__Work to be completed__. From the records below, extract only the lines running from the line with "none where a channel serves" to the line with "let off := p * 64 + 8 * i", both lines included, reproducing them exactly.

(Source data)
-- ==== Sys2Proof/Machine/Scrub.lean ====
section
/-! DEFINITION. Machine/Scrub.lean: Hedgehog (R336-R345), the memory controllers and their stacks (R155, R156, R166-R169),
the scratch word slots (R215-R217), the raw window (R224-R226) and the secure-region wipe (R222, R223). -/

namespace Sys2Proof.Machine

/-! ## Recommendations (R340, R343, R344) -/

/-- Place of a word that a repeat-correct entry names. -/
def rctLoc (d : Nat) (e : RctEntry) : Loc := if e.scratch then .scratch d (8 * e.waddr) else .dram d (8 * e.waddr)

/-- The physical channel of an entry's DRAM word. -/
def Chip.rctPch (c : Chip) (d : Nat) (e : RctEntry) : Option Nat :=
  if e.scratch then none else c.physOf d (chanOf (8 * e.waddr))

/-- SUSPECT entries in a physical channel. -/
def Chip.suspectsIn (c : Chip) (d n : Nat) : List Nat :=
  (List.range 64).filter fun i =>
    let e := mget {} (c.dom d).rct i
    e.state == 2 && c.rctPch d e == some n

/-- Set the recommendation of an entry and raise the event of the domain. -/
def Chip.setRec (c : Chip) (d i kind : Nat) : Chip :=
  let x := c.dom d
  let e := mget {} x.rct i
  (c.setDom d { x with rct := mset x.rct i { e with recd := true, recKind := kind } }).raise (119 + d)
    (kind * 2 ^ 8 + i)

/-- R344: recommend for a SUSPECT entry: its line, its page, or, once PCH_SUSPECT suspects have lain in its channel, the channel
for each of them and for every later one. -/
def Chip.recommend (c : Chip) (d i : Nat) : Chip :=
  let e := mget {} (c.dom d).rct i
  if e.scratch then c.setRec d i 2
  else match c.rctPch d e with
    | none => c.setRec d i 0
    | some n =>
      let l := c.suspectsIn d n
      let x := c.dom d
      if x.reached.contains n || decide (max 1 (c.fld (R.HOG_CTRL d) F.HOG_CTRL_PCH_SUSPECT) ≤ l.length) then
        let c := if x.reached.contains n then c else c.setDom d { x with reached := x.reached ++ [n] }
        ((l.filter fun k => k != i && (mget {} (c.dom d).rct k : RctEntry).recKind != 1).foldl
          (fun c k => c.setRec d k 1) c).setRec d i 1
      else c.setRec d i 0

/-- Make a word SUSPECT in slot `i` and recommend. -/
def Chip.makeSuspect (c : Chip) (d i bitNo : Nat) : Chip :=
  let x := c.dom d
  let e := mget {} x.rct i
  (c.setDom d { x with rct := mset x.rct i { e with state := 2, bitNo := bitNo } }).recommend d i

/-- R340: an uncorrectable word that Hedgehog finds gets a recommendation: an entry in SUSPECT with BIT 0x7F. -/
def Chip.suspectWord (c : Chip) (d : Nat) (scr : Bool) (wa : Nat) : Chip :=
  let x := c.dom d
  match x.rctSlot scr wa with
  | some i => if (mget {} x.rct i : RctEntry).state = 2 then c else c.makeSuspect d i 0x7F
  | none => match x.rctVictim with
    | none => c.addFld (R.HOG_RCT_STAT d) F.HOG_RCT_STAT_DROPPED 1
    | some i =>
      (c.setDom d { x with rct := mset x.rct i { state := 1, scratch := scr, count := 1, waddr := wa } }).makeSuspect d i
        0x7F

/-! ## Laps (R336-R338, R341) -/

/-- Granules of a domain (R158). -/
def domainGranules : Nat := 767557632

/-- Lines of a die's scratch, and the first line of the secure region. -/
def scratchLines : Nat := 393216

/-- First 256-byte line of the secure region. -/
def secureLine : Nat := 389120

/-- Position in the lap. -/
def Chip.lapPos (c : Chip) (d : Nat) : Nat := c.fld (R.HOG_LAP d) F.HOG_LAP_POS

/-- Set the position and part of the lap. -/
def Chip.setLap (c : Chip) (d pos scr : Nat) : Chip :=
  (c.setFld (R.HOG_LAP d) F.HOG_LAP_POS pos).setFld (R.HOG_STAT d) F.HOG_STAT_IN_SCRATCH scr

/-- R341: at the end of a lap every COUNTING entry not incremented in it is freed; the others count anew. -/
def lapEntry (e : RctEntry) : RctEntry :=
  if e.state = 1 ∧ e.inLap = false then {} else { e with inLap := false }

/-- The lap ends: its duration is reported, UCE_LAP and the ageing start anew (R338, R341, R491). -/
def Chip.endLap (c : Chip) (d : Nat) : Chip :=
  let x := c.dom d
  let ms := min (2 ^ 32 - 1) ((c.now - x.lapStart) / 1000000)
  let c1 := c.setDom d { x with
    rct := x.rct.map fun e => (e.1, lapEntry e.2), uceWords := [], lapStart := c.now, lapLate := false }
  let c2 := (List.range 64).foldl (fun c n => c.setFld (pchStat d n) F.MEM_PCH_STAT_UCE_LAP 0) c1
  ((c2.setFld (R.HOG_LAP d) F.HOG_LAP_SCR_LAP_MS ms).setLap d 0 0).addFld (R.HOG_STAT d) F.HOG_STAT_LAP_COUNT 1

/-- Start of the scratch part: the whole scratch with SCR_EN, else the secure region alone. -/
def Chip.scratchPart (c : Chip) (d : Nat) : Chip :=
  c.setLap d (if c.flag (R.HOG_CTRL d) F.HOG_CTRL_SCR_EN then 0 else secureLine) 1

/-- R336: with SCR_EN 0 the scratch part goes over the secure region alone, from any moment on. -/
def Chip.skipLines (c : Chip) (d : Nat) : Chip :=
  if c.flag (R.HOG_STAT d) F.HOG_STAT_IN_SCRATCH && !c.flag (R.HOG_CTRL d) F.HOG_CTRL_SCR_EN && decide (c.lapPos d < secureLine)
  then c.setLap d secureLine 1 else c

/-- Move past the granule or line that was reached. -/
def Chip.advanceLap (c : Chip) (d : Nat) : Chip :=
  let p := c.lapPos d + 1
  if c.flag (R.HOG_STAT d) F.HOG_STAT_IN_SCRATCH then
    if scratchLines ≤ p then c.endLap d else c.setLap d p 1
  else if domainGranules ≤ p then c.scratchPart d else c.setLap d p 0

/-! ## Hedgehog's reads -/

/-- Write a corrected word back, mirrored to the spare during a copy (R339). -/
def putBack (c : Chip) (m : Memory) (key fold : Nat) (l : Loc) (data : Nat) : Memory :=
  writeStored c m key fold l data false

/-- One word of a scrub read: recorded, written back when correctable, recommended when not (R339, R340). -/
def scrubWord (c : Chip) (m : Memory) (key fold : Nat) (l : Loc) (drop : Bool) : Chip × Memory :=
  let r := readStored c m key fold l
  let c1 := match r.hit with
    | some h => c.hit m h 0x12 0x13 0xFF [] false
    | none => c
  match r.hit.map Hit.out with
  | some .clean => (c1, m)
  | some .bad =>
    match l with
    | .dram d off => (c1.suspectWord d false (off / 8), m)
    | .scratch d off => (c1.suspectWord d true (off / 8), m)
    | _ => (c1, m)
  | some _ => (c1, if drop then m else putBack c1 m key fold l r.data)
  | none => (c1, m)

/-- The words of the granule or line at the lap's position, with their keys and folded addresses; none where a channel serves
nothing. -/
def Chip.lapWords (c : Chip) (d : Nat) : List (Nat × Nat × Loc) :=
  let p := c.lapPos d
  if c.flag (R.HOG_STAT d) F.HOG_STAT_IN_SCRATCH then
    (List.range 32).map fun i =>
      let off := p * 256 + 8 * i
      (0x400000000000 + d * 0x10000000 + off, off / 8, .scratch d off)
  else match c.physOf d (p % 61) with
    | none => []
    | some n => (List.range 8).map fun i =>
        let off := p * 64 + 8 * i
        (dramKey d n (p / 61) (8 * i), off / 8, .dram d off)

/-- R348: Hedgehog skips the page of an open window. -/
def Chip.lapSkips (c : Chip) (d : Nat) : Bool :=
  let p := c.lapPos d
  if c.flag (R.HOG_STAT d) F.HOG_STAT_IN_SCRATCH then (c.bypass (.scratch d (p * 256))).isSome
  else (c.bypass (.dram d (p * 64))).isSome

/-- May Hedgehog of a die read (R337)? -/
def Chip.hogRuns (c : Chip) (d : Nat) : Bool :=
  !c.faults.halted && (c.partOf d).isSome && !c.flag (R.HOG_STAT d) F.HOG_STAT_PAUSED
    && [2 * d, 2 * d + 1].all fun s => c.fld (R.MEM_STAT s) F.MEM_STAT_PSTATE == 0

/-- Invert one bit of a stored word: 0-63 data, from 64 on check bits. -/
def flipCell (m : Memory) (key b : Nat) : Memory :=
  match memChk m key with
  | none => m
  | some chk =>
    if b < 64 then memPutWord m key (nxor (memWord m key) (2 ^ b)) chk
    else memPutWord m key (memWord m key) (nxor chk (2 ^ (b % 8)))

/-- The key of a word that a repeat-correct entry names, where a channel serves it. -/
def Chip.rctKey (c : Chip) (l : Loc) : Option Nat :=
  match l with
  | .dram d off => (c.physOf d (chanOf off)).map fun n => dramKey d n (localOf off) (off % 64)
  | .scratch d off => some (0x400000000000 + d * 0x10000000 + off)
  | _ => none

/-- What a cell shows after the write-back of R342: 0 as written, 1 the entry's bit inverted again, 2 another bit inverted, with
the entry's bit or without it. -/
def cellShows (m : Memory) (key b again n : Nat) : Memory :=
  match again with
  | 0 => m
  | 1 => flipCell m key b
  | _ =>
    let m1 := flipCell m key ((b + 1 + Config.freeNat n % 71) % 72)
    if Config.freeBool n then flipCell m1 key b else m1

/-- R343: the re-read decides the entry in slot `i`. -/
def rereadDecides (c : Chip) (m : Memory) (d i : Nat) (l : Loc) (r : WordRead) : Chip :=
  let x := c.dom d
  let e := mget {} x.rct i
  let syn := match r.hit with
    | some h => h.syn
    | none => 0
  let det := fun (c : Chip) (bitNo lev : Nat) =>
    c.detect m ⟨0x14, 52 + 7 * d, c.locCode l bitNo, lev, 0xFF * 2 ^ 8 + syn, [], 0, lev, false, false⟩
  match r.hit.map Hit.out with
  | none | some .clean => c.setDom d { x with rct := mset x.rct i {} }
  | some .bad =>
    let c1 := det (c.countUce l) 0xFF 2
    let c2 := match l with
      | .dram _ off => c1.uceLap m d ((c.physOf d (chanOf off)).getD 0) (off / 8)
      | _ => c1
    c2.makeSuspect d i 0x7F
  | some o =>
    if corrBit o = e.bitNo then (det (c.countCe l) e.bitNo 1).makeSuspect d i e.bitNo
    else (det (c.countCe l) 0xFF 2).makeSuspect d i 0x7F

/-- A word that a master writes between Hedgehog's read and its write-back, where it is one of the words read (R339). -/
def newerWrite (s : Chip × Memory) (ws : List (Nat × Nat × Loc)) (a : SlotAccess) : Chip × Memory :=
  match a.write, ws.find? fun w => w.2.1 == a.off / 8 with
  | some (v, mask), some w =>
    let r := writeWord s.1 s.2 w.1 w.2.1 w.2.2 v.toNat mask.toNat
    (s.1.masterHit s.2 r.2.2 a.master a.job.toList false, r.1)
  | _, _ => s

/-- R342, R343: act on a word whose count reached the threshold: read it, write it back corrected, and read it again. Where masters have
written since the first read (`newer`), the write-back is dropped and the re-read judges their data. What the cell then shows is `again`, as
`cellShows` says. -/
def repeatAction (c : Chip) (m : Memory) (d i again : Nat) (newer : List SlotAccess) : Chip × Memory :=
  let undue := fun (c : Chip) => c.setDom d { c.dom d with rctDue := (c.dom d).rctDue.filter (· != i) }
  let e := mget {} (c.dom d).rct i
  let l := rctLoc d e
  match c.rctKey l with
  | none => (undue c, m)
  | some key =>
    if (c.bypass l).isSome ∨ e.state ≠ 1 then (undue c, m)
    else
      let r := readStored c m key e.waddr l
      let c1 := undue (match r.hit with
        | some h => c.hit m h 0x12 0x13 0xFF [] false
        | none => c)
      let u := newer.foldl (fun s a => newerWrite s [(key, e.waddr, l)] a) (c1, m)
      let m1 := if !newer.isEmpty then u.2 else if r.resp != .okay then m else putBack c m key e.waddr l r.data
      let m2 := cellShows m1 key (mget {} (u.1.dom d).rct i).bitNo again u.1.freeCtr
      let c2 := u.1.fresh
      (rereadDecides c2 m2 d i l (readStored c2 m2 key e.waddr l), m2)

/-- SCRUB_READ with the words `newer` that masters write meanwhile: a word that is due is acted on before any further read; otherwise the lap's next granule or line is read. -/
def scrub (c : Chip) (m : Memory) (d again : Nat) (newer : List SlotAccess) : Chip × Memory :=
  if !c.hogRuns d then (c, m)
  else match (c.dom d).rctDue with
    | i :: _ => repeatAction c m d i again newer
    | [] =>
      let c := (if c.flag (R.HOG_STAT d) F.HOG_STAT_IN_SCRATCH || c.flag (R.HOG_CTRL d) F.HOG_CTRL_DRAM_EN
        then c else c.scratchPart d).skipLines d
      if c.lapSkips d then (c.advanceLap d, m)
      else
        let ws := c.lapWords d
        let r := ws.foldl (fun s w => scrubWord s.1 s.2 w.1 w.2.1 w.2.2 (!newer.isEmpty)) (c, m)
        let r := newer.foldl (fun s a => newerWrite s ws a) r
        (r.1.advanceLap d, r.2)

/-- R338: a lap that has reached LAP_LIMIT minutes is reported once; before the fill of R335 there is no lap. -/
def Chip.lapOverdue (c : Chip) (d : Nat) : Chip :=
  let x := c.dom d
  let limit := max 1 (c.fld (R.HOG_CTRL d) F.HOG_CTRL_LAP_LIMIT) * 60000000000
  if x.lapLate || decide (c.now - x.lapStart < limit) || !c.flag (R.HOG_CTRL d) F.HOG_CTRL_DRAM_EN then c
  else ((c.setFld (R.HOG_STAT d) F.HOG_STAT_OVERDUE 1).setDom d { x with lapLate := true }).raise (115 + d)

__Output for this exercise__.
/-- The words of the granule or line at the lap's position, with their keys and folded addresses; none where a channel serves
nothing. -/
def Chip.lapWords (c : Chip) (d : Nat) : List (Nat × Nat × Loc) :=
  let p := c.lapPos d
  if c.flag (R.HOG_STAT d) F.HOG_STAT_IN_SCRATCH then
    (List.range 32).map fun i =>
      let off := p * 256 + 8 * i
      (0x400000000000 + d * 0x10000000 + off, off / 8, .scratch d off)
  else match c.physOf d (p % 61) with
    | none => []
    | some n => (List.range 8).map fun i =>
        let off := p * 64 + 8 * i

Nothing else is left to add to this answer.